• [Exercise directions]: Give the number of lines below with "refine" in them, leaving out anything else.

----

/-- Every command answers a next state, keeps the queue and every map's canonical form. -/
theorem keptQ_exec (h : Kept Q s) : KeptQ Q.queue (exec c s) := by
  cases hc : movesTick c
  case false => exact keptO_keptQ (kept_exec h hc)
  case true =>
    cases c with
    | tickStart => exact kept_execTickStart h | firstTickStart => exact kept_execFirstTickStart h | runBegin => exact kept_execRunBegin h
    | settlePoint => exact kept_execSettlePoint h | applyPoint => exact kept_execApplyPoint h | copyStage => exact kept_execCopyStage h
    | bulkCutOff => exact kept_execBulkCutOff h | pwrgoodRise => exact kept_execPwrgoodRise h | pwrgoodFall => exact kept_execPwrgoodFall h
    | bootRestart => exact kept_execBootRestart h | thermtrip => exact kept_execThermtrip h | registerWrite => exact kept_execRegisterWrite h
    | _ => cases hc

/-- An idle step passes time alone. -/
theorem kept_idle (h : Kept Q s) : Kept Q (idle s) := by
  unfold idle
  exact kept_ite h (kept_advance h)

/-- A canonical state keeps its own queue and tick. -/
theorem kept_self (h : Canonical s) : Kept ⟨s.pending, tickClock s⟩ s := ⟨rfl, rfl, h⟩

/-- A step takes the front of the queue away, and keeps every map's canonical form. -/
theorem step_keeps (h : Canonical s) (e : step s = .next t) : Canonical t ∧ t.pending = s.pending.tail := by
  cases hp : s.pending with
  | nil =>
    rw [step_idle hp] at e
    cases e
    have k := kept_idle (kept_self h)
    exact ⟨k.canon, k.queue.trans hp⟩
  | cons c r =>
    rw [step_front hp] at e
    have h' : Canonical { s with pending := r } := { h with }
    obtain ⟨u, C, e', k⟩ := (keptQ_exec (c := c) (kept_self h')).out
    cases e.symm.trans e'
    exact ⟨k.canon, k.queue⟩

/-- Settles O3: a step keeps the canonical form and leaves waiting only commands that waited before it. -/
theorem stepKeepsSafe : Obligations.StepKeepsSafe := by
  unfold Obligations.StepKeepsSafe
  intro s t ⟨hcanon, hwf⟩ e
  obtain ⟨k, hq⟩ := step_keeps hcanon e
  refine ⟨k, ?_⟩
  rw [List.all_eq_true] at hwf ⊢
  rw [hq]
  exact fun c hc => hwf c (List.mem_of_mem_tail hc)

end Sys2Proof.Machine
end

section
/-! SUPPORT. What the state after reset reads as. -/

namespace Sys2Proof.Machine

/-- Nothing is listed in a map after reset. -/
theorem canonical_reset : Canonical State.reset where
  mem := mwf_nil
  csr := mwf_nil
  gens := mwf_nil
  hostMem := mwf_nil
  rdy := mwf_nil
  harts := mwf_nil
  ctrls := mwf_nil
  cores := mwf_nil
  chans := mwf_nil
  hitches := mwf_nil
  barriers := mwf_nil
  ports := mwf_nil
  tables := mwf_nil
  layers := mwf_nil
  queues := mwf_nil
  ptp := mwf_nil

/-- The state after reset is safe. -/
theorem safe_reset : Safe State.reset := ⟨canonical_reset, rfl⟩

/-- A register reads its Reset column (00 R10). -/
@[simp] theorem rget_reset (a : Nat) : rget State.reset a = (csrDefault a).toNat := rfl
/-- A unit of the readiness map is ABSENT. -/
@[simp] theorem rdyState_reset (i : Nat) : rdyState State.reset i = .absent := rfl
/-- A strand or control core is as its own reset leaves it. -/
@[simp] theorem hartAt_reset (n : Nat) : hartAt State.reset n = hartReset := rfl
/-- A hitch is clear. -/
@[simp] theorem hitchGet_reset (h : Nat) : hitchGet State.reset h = hitchReset := rfl

/-- The next task id is 1 after reset (10). -/
theorem csrDefault_schTaskId : csrDefault regSchTaskId = 1 := by decide
/-- BOOT_STATUS is 0 after reset (16 R643). -/
theorem csrDefault_bootStatus : csrDefault regBootStatus = 0 := by decide

/-- Settles O5: every map of the reset state is empty, so each unit, strand, register and hitch reads its default. -/
theorem resetValues : Obligations.ResetValues := by
  unfold Obligations.ResetValues
  refine ⟨safe_reset, rfl, rfl, rfl, rfl, rdyState_reset, fun h => ?_, rget_reset, hitchGet_reset, ?_, ?_⟩
  · rw [hart, hartAt_reset]
    rfl
  · rw [rget_reset, csrDefault_schTaskId]
    rfl
  · rw [rget_reset, csrDefault_bootStatus]
    rfl

end Sys2Proof.Machine
end

section
/-! SUPPORT. Registers a report or a counter leaves alone, and what a write of any length leaves in memory (12 R453-R455; 15 R599-R603). -/

namespace Sys2Proof.Machine

variable {s t u : State}

/-! ### Registers that counters and reports leave alone -/

/-- A counter outside the windows of the cores changes its own register alone (00 R21). -/
theorem rget_bump_ne {a b : Nat} (n : Nat) (h : b ≠ a) (hc : corWindow a = none) : rget (bump s a n) b = rget s b := by
  unfold bump
  extract_lets top v
  split
  · rfl
  · split
    · exact rget_rset_ne _ h
    · simp only [hc]
      exact rget_rset_ne _ h

/-- Whether a register lies outside the block of the fault aggregator (15). -/
def OutsideFlt (a : Nat) : Prop := a < 0x300000 ∨ 0x340000 ≤ a

/-- The first record of a class in a tick sets FLT_PENDING alone (15 R602). -/
theorem rget_classSeen {a : Nat} (c : Nat) (h : OutsideFlt a) : rget (classSeen s c) a = rget s a := by
  have hne : a ≠ regFltPending := by unfold OutsideFlt at h; unfold regFltPending; omega
  have signal_csr : ∀ (x : State) v, (signal x v).csr = x.csr := fun x v => by unfold signal; split <;> rfl
  unfold classSeen
  split
  · rfl
  · extract_lets f s1
    have h1 : rget s1 a = rget s a := rget_rset_ne _ hne
    split
    · rw [rget, signal_csr]
      exact h1
    · exact h1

----

• [Solution]: 2